:: Supplied entries ::
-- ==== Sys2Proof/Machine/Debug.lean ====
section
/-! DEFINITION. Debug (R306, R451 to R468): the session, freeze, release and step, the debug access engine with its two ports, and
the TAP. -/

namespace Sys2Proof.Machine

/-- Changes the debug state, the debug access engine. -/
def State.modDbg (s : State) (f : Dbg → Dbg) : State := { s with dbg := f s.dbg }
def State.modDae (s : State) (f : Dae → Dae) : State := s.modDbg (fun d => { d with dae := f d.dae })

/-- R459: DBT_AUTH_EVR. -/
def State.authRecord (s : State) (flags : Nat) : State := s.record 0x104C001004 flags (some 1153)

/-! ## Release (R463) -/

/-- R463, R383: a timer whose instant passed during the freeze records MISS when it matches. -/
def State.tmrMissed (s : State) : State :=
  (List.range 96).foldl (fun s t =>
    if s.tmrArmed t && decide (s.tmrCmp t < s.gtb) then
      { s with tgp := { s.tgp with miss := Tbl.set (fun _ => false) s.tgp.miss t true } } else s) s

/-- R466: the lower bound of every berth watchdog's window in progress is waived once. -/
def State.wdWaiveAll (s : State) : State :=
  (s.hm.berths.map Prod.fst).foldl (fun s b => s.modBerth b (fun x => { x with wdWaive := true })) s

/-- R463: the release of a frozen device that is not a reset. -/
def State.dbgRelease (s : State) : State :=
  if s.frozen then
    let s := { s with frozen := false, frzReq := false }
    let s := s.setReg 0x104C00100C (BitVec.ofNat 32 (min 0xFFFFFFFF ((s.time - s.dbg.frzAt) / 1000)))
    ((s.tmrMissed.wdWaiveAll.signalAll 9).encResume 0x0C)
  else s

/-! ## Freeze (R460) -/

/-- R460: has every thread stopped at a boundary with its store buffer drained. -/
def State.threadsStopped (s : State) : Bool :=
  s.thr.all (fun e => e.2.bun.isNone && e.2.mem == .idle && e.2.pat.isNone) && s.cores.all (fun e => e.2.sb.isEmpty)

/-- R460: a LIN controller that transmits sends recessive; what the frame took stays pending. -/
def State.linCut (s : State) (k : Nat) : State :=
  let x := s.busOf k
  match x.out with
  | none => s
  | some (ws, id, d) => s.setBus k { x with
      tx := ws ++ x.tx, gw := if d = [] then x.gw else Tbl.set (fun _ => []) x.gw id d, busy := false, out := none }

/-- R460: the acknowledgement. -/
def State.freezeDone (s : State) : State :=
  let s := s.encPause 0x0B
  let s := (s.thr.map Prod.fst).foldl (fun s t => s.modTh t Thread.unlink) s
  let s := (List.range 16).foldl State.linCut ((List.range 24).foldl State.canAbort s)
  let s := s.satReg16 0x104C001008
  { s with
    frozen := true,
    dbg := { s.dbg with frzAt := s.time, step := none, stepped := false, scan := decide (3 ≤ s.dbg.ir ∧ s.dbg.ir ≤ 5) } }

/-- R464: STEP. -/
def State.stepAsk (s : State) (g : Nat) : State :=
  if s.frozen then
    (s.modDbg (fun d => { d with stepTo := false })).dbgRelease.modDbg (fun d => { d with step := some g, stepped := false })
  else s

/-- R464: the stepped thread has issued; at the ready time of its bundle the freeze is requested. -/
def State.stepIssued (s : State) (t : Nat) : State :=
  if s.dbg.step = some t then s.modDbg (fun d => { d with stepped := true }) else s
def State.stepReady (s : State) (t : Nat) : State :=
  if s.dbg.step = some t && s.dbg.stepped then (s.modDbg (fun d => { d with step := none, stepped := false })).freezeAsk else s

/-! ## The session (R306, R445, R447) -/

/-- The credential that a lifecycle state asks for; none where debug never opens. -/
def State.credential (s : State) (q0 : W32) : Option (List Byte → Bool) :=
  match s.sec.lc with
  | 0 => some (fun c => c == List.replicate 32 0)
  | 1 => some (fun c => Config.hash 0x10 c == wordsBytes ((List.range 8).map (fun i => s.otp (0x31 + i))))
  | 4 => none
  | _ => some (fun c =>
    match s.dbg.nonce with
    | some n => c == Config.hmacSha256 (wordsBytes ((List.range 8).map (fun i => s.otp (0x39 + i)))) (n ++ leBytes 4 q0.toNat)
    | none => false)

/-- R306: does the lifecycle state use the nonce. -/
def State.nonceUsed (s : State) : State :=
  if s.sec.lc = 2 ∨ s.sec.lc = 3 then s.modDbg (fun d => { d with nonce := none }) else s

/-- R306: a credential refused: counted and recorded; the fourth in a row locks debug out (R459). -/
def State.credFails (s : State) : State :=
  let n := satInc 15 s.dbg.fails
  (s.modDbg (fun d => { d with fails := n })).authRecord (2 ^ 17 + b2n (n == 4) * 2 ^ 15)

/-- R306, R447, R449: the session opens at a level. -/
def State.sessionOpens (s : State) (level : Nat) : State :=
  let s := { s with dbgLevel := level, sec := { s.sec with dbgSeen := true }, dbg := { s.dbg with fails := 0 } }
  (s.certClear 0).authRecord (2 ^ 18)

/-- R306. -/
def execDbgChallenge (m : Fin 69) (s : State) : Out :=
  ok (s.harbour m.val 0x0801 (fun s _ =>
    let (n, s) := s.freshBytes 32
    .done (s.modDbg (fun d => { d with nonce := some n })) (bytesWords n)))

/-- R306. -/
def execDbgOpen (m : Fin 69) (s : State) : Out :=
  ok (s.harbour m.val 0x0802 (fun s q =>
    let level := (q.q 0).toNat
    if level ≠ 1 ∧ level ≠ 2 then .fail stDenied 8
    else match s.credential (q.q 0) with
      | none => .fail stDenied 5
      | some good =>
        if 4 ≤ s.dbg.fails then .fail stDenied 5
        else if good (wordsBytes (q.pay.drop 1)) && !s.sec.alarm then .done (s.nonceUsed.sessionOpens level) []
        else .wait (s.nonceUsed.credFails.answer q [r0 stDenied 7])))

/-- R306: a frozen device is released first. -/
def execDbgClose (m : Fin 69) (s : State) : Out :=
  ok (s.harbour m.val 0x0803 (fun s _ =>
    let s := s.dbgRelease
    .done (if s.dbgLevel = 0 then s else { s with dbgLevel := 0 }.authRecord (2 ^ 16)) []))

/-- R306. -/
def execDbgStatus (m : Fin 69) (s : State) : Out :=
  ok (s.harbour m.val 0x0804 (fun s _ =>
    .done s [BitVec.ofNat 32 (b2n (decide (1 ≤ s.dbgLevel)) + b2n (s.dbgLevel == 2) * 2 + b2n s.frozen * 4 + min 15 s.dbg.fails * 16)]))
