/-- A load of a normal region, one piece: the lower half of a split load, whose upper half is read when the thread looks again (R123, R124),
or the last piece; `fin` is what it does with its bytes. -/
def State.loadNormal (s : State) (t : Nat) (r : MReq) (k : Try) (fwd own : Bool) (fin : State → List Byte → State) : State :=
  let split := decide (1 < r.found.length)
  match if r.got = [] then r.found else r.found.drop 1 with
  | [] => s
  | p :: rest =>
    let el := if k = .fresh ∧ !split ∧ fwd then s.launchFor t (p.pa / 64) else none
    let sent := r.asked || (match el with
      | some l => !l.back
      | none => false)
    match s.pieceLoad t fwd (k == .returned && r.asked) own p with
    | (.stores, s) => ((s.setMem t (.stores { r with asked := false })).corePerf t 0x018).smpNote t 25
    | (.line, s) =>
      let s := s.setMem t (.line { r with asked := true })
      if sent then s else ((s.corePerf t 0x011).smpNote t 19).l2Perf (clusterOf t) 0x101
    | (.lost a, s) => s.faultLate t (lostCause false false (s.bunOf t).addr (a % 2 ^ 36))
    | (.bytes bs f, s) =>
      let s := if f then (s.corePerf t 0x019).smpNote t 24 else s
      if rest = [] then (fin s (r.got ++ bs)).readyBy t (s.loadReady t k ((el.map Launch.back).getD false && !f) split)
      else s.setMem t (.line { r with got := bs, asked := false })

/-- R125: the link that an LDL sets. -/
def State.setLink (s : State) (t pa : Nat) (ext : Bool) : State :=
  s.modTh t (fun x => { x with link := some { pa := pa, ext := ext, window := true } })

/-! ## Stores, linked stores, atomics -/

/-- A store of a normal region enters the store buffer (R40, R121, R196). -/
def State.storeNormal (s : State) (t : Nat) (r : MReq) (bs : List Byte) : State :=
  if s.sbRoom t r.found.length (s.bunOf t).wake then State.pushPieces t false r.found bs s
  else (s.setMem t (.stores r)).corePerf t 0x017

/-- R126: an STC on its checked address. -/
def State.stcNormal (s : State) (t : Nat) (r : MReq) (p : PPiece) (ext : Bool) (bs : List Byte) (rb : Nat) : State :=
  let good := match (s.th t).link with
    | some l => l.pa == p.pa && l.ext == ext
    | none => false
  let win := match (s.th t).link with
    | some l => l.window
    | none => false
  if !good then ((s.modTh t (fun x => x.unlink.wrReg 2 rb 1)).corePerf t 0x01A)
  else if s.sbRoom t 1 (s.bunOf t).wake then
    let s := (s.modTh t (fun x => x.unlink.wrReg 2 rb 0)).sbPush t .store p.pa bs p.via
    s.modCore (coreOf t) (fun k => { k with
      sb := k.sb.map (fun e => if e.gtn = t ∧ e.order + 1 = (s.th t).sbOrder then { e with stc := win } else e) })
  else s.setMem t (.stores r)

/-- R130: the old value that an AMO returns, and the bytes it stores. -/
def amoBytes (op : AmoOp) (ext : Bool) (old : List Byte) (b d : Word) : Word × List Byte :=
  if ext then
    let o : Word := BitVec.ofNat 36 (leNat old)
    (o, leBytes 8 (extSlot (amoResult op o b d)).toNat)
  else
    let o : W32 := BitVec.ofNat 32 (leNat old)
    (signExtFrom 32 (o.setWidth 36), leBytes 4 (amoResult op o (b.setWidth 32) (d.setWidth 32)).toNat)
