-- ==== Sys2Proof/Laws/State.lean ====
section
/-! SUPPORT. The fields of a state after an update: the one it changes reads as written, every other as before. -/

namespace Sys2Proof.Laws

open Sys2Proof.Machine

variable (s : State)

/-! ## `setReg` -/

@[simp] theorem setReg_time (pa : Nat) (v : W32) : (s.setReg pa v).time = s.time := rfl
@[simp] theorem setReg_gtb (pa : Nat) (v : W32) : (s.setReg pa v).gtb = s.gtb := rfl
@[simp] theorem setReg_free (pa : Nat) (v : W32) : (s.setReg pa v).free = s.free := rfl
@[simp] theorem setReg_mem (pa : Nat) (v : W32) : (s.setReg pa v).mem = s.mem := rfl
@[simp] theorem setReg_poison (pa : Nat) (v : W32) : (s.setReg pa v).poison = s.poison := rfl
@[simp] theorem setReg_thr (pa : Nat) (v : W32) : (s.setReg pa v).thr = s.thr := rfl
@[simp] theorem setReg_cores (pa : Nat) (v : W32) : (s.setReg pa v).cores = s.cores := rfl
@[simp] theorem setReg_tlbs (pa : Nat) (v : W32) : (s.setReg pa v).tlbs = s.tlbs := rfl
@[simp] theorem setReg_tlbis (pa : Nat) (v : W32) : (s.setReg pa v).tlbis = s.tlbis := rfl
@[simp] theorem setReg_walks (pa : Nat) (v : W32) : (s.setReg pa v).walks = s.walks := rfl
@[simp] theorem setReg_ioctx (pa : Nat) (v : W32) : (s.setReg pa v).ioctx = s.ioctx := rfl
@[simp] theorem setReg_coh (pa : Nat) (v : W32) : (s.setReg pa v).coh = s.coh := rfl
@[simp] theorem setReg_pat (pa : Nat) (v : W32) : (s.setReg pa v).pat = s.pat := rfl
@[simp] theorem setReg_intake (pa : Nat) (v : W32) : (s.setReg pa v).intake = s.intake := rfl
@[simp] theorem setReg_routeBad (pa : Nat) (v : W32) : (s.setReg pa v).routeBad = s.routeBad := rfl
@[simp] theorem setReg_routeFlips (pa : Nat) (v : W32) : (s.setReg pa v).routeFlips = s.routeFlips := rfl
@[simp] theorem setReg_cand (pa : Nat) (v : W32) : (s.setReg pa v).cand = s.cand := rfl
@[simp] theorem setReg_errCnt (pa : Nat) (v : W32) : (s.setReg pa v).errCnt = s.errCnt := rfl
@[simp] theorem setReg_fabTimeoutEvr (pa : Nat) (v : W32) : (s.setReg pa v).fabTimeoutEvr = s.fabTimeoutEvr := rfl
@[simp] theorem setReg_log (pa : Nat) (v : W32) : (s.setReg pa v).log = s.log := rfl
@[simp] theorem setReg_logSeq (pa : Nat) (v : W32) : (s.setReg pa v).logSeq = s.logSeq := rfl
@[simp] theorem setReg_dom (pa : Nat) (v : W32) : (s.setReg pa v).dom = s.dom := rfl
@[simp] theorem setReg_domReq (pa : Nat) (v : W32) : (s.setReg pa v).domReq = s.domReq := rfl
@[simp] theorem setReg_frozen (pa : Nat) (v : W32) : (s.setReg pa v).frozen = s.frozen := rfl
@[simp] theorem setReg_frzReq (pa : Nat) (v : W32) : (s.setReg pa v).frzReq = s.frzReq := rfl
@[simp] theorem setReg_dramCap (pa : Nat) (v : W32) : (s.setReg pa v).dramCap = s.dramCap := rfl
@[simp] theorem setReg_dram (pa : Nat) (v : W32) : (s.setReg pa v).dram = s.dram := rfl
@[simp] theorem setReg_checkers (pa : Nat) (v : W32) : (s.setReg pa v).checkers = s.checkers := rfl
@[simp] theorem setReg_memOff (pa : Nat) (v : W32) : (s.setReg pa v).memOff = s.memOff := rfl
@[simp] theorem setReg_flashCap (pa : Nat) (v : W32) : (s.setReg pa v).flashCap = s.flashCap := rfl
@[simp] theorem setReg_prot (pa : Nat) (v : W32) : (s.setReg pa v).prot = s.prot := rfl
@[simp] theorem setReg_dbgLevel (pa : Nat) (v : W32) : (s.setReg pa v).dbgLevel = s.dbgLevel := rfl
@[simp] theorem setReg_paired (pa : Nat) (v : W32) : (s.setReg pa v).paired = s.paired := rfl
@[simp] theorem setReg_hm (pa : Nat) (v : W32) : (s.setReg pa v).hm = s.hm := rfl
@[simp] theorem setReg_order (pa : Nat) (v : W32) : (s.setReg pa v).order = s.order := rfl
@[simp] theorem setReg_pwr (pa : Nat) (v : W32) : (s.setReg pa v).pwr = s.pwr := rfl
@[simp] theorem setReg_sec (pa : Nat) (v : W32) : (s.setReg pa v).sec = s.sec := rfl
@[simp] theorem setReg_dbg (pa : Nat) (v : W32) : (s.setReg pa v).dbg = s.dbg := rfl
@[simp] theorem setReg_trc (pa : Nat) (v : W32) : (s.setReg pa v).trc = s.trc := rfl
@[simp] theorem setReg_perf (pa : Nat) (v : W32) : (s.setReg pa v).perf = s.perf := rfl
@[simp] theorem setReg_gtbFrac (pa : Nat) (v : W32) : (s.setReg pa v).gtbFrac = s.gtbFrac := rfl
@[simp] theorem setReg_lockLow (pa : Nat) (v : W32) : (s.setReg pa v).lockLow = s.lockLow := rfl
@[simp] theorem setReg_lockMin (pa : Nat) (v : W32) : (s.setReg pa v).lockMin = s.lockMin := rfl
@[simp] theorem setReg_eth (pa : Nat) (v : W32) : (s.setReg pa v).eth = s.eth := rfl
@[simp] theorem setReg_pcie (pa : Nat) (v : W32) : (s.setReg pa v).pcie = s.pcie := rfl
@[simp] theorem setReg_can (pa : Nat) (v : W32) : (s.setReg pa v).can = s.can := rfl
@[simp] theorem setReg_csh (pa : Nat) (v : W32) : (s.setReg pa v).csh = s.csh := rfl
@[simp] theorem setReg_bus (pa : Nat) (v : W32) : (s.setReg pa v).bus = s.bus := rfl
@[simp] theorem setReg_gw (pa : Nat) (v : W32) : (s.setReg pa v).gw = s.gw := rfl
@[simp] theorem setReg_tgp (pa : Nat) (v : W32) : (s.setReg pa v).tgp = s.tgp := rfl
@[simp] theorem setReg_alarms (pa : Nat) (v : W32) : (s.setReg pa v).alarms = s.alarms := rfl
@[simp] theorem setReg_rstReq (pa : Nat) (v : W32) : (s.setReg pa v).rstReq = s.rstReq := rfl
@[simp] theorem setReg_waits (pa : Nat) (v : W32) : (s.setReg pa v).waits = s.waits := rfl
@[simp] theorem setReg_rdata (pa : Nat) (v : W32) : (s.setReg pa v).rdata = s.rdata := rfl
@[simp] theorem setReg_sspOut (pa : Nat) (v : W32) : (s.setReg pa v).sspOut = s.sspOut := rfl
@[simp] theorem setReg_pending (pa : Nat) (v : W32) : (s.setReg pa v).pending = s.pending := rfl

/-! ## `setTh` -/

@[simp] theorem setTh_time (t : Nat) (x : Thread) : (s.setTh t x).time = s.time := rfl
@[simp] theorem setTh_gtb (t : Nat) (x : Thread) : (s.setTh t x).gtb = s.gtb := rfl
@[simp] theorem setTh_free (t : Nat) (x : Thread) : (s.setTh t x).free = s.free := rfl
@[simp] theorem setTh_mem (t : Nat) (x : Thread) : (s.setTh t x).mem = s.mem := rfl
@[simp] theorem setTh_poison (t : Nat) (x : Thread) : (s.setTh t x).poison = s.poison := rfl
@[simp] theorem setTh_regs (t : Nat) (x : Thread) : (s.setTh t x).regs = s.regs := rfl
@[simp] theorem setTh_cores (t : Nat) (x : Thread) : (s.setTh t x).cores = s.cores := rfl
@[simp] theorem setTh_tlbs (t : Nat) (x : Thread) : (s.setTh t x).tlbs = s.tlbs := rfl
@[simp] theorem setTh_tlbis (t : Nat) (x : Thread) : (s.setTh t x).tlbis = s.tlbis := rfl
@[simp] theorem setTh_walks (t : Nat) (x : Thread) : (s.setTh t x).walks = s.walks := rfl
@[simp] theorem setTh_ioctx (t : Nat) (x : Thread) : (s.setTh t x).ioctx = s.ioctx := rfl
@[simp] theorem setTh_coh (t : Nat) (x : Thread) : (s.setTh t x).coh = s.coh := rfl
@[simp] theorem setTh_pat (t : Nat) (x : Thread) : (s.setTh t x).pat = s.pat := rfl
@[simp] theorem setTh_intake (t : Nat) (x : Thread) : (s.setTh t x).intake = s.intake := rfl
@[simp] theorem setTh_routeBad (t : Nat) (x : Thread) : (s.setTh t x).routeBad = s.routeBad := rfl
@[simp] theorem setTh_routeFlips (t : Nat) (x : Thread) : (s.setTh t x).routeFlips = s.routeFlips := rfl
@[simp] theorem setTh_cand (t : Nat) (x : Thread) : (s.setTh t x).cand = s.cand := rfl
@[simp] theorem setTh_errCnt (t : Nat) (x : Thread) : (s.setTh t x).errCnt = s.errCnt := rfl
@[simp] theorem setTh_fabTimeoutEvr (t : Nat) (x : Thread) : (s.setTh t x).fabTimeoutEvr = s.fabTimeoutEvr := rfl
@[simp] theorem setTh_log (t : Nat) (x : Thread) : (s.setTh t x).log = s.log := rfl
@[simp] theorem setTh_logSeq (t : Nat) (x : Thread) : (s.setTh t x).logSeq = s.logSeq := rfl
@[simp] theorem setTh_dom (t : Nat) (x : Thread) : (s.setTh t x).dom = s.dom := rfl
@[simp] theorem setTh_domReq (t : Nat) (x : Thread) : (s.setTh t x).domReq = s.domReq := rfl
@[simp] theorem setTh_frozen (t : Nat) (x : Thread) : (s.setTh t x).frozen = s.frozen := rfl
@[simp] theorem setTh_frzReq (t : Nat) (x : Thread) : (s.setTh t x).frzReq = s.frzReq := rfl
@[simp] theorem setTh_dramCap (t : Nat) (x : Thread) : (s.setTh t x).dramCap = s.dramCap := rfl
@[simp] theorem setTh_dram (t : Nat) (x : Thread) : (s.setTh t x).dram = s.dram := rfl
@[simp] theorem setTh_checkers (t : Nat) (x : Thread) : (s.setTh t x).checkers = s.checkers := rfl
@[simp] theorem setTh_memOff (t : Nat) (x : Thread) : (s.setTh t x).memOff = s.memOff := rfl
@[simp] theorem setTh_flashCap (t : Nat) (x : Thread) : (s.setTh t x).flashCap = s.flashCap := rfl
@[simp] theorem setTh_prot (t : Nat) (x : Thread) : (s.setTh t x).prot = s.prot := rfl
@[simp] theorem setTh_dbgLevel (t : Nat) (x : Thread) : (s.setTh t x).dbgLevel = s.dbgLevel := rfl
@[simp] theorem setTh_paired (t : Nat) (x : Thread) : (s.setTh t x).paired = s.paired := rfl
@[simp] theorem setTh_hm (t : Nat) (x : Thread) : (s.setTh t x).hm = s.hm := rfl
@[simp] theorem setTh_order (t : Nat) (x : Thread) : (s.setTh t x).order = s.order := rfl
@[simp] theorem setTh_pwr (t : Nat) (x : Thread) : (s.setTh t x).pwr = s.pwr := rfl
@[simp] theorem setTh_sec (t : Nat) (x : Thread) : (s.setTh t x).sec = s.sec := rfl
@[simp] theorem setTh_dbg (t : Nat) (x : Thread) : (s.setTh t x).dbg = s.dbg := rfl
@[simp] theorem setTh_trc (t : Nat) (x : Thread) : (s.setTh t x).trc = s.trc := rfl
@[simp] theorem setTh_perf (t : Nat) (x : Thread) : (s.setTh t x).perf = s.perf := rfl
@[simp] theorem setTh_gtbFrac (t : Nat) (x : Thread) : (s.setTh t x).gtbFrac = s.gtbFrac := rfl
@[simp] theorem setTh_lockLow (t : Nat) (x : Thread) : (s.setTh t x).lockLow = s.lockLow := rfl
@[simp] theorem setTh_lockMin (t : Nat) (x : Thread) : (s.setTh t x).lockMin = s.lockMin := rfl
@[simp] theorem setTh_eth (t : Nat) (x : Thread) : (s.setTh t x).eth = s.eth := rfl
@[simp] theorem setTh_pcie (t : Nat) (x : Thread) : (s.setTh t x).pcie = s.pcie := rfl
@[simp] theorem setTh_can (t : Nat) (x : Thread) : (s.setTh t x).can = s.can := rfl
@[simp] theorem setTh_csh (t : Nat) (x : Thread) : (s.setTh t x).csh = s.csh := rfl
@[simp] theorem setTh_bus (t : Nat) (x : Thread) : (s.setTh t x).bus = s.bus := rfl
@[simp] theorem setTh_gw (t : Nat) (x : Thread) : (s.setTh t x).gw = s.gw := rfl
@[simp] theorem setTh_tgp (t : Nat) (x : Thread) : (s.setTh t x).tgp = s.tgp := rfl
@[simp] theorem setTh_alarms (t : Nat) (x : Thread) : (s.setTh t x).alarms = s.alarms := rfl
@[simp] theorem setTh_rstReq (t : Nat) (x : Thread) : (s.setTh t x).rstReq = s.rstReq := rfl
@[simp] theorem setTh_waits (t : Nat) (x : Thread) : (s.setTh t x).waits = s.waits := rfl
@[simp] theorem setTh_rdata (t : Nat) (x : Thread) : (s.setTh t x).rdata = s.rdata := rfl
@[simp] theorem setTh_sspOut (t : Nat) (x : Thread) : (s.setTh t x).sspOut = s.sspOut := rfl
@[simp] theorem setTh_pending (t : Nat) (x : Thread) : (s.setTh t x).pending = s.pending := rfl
:::
What you are asked to do:
When a line of the material holds the string "stores", copy that line.

Result:
    | (.stores, s) => ((s.setMem t (.stores { r with asked := false })).corePerf t 0x018).smpNote t 25
/-! ## Stores, linked stores, atomics -/
  else (s.setMem t (.stores r)).corePerf t 0x017
  else s.setMem t (.stores r)
/-- R130: the old value that an AMO returns, and the bytes it stores. -/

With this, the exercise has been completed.